Wolpin S E, Halpenny B, Whitman G, McReynolds J, Stewart M, Lober W B, Berry D L
University of Washington, USA
Dana-Farber Cancer Institute, USA.
Health Informatics J. 2015 Mar;21(1):10-23. doi: 10.1177/1460458213495744. Epub 2014 Jan 9.
The feasibility and acceptability of computerized screening and patient-reported outcome measures have been demonstrated in the literature. However, patient-centered management of health information entails two challenges: gathering and presenting data using "patient-tailored" methods and supporting "patient-control" of health information. The design and development of many symptom and quality-of-life information systems have not included opportunities for systematically collecting and analyzing user input. As part of a larger clinical trial, the Electronic Self-Report Assessment for Cancer-II project, participatory design approaches were used to build and test new features and interfaces for patient/caregiver users. The research questions centered on patient/caregiver preferences with regard to the following: (a) content, (b) user interface needs, (c) patient-oriented summary, and (d) patient-controlled sharing of information with family, caregivers, and clinicians. Mixed methods were used with an emphasis on qualitative approaches; focus groups and individual usability tests were the primary research methods. Focus group data were content analyzed, while individual usability sessions were assessed with both qualitative and quantitative methods. We identified 12 key patient/caregiver preferences through focus groups with 6 participants. We implemented seven of these preferences during the iterative design process. We deferred development for some of the preferences due to resource constraints. During individual usability testing (n = 8), we were able to identify 65 usability issues ranging from minor user confusion to critical errors that blocked task completion. The participatory development model that we used led to features and design revisions that were patient centered. We are currently evaluating new approaches for the application interface and for future research pathways. We encourage other researchers to adopt user-centered design approaches when building patient-centered technologies.

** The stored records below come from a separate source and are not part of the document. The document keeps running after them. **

variable {q : Nat} {x y z : State} (hi : s.faults.incoming.contains q = true) (hr : resting s q = false) (hw : waking s q = false)
  (hx : x = { s with faults := { s.faults with incoming := s.faults.incoming.filter (fun j => j != q) } })
  (hy : y = if q = 4 then x.put PRT_QMUX_BUSY 0 else x)
  (hz : z = if y.faults.incoming.isEmpty then y.put FLT_QTR_STAT_TAKEOVER 0 else y)
include hi hr hw hx hy hz

/-- A quarter that fails its self-test is fenced (R439). -/
theorem takeoverEnds_failed : takeoverEnds q false s = fenceUnit q 0 z := by
  subst hz hy hx
  simp only [takeoverEnds, hi, hr, hw, Bool.not_true, Bool.not_false, Bool.or_self, Bool.false_eq_true, if_false, if_true]

/-- With the last quarter that passes, the takeover has ended (R439). -/
theorem takeoverEnds_passed :
    takeoverEnds q true s = if y.faults.incoming.isEmpty then bbNote 4 2 q (z.bump FLT_TAKEOVER_CNT) else z := by
  have hends : takeoverEnds q true s =
      if y.faults.incoming.isEmpty then bbNote 4 2 q ((y.put FLT_QTR_STAT_TAKEOVER 0).bump FLT_TAKEOVER_CNT) else y := by
    subst hy hx
    simp only [takeoverEnds, hi, hr, hw, Bool.not_true, Bool.or_self, Bool.false_eq_true, if_false]
  rw [hends, hz]
  split <;> rfl

end Takeover

theorem spareBank_exhausted {a : Nat} (h : s.faults.spareUsed.contains a = true) : spareBank a s = report srcSpareExhausted s := if_pos h

theorem spareBank_copies {a : Nat} (hu : s.faults.spareUsed.contains a = false) (hc : s.faults.spareCopy.contains a = false) :
    spareBank a s = { s with faults := { s.faults with spareCopy := s.faults.spareCopy ++ [a] } } := by
  simp only [spareBank, hu, hc, Bool.false_eq_true, if_false]

theorem spareCopied_running {a : Nat} (h : s.faults.spareCopy.contains a = true) :
    spareCopied a s = { s.bump FLT_SPARE_CNT with faults := { s.faults with
      spareCopy := s.faults.spareCopy.filter (fun y => y != a), spareUsed := s.faults.spareUsed ++ [a] } } := by
  simp only [spareCopied, h, Bool.not_true, Bool.false_eq_true, if_false]

/-- An armed injection has come to its tick (R444). -/
def injectionReady (s : State) (x : Injection) : Bool :=
  match x.tick with
  | none => true
  | some t => stampNs t ≤ s.nowNs

/-- The first injection whose tick has come is produced (R444). -/
theorem injectionDue_ready {k : Nat} {y : Injection} (h : findIdx? (injectionReady s) s.faults.injections 0 = some (k, y)) :
    injectionDue s = inject y.kind y.unit { s with faults := { s.faults with injections := s.faults.injections.eraseIdx k } } := by
  unfold injectionDue
  split
  · next hnone => cases h.symm.trans hnone
  · next j x hsome =>
    obtain ⟨rfl, rfl⟩ := Prod.mk.inj (Option.some.inj (h.symm.trans hsome))
    rfl

/-- Output of a unit behind closed gates is counted and reported (R37, R435). -/
theorem fenceViolation_closed {u : Nat} (h : fenced s u = true ∨
      (u < 17 ∧ (s.power.inReset.contains u = true ∨ resting s u = true ∨ s.power.coreUp = false))) :
    fenceViolation u s = report srcFenceViol (s.bump FLT_FENCE_VIOL u) := by
  have hclosed : gatesClosed s u = true := by
    simpa [gatesClosed, or_assoc] using h
  exact if_pos hclosed
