-- ==== Sys2Proof/Machine/StateMap.lean ====
section
/-! DEFINITION. The element map in force and its storage (file 02). -/

namespace Sys2Proof.Machine

/-- An element record (R49): ROLE, FLAGS, OWNER, the two monitors with their signed weights in Q1.14, PILOT_K, the two profile
indices, DRIVE_MAX, and what its reserved bytes hold. -/
structure ElemRec where
  role : Nat := 0
  flags : Nat := 0
  owner : Nat := 0xFFFF
  mon0 : Nat := 0xFFFF
  mon1 : Nat := 0xFFFF
  pilotK : Nat := 0
  profFwd : Nat := 0
  profRev : Nat := 0
  wgt0 : Int := 0
  wgt1 : Int := 0
  driveMax : Nat := 0
  rsv : Nat := 0
  deriving DecidableEq, Repr

/-- PRESENT of FLAGS (R49). -/
def ElemRec.present (r : ElemRec) : Bool := r.flags.testBit 0

/-- PILOT_EN of FLAGS (R49). -/
def ElemRec.pilotEn (r : ElemRec) : Bool := r.flags.testBit 1

/-- RANGE_HI of FLAGS (R49). -/
def ElemRec.rangeHi (r : ElemRec) : Bool := r.flags.testBit 2

/-- Whether the element is an actuator of a cell (R50). -/
def ElemRec.isCell (r : ElemRec) : Bool := r.role == 1 || r.role == 2

/-- A monitor record (R55). -/
structure MonRec where
  use : Nat := 0
  initRange : Nat := 0
  owner : Nat := 0xFFFF
  lolNa : Nat := 0
  flags : Nat := 0
  pilots : Nat := 0
  rsv : Nat := 0
  deriving DecidableEq, Repr

/-- FB_WATCH of FLAGS (R55). -/
def MonRec.fbWatch (r : MonRec) : Bool := r.flags.testBit 0

/-- A port record (R56). -/
structure PortRec where
  use : Nat := 0
  gate : Nat := 0xFFFF
  phase : Nat := 0xFFFF
  pol : Nat := 0xFFFF
  tap : Nat := 0xFFFF
  gateDark : Nat := 0
  rsv : Nat := 0
  deriving DecidableEq, Repr

/-- A cell record (R58). -/
structure CellRec where
  stage : Nat := 0
  kind : Nat := 0
  position : Nat := 0
  elemA : Nat := 0xFFFF
  elemB : Nat := 0xFFFF
  monitor : Nat := 0xFFFF
  rsv : Nat := 0
  deriving DecidableEq, Repr

/-- A sensor record (R48). -/
structure SensRec where
  type : Nat := 0
  leadMohm : Nat := 0
  ideality : Nat := 0
  rsv : Nat := 0
  deriving DecidableEq, Repr

/-- An element map (R45, R46): `created` is CREATED[47:0], the Datum seconds at creation; ORIGIN and ORIGIN_VER name the tool that
wrote it. -/
structure EMap where
  magic : Nat := 0
  version : Nat := 0
  cells : Nat := 0
  length : Nat := 0
  topology : Nat := 0
  ports : Nat := 0
  dieId : Nat := 0
  serial : Nat := 0
  created : Nat := 0
  origin : Nat := 0
  originVer : Nat := 0
  hdrRsv : Nat := 0
  gapRsv : Nat := 0
  rails : List Nat := []
  sensors : List SensRec := []
  elems : Tbl ElemRec := []
  mons : Tbl MonRec := []
  portRecs : Tbl PortRec := []
  cellRecs : Tbl CellRec := []
  crc : Nat := 0
  deriving DecidableEq, Repr

/-- The record of element `e`. -/
def EMap.elem (m : EMap) (e : Nat) : ElemRec := Tbl.get {} m.elems e

/-- The record of monitor `x`. -/
def EMap.mon (m : EMap) (x : Nat) : MonRec := Tbl.get {} m.mons x

/-- Port record `p`: input port p below 512, output port p − 512 above (R56). -/
def EMap.portRec (m : EMap) (p : Nat) : PortRec := Tbl.get {} m.portRecs p

/-- Cell record `c`. -/
def EMap.cell (m : EMap) (c : Nat) : CellRec := Tbl.get {} m.cellRecs c

/-- The map in force, the two flash slots, the active-slot marker (R64, R68), the command of an activation in progress (R67), and
whether the map is being reread after an uncorrectable error (R435). -/
structure MapSt where
  force : Option EMap := none
  slotA : Option (List Nat) := none
  slotB : Option (List Nat) := none
  activeB : Bool := false
  change : Option Owner := none
  reread : Bool := false
  deriving DecidableEq, Repr

end Sys2Proof.Machine
end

计算机化筛查和患者报告结局测量的可行性和可接受性已在文献中得到证实。然而,以患者为中心的健康信息管理面临两个挑战:使用“患者定制”方法收集和呈现数据,以及支持患者对健康信息的“控制”。许多症状和生活质量信息系统的设计和开发并未包含系统收集和分析用户输入的机会。作为一项更大规模临床试验(癌症电子自我报告评估-II项目)的一部分,采用参与式设计方法为患者/护理人员用户构建和测试新功能及界面。研究问题集中在患者/护理人员对以下方面的偏好:(a) 内容,(b) 用户界面需求,(c) 以患者为导向的总结,以及 (d) 与家人、护理人员和临床医生进行患者控制的信息共享。采用了混合方法,重点是定性方法;焦点小组和个体可用性测试是主要研究方法。对焦点小组数据进行了内容分析,而个体可用性测试则采用定性和定量方法进行评估。通过与6名参与者进行焦点小组讨论,我们确定了12项关键的患者/护理人员偏好。在迭代设计过程中,我们实施了其中7项偏好。由于资源限制,我们推迟了部分偏好的开发。在个体可用性测试(n = 8)期间,我们能够识别出65个可用性问题,范围从轻微的用户困惑到阻碍任务完成的严重错误。我们使用的参与式开发模型带来了以患者为中心的功能和设计修订。我们目前正在评估应用界面的新方法以及未来的研究途径。我们鼓励其他研究人员在构建以患者为中心的技术时采用以用户为中心的设计方法。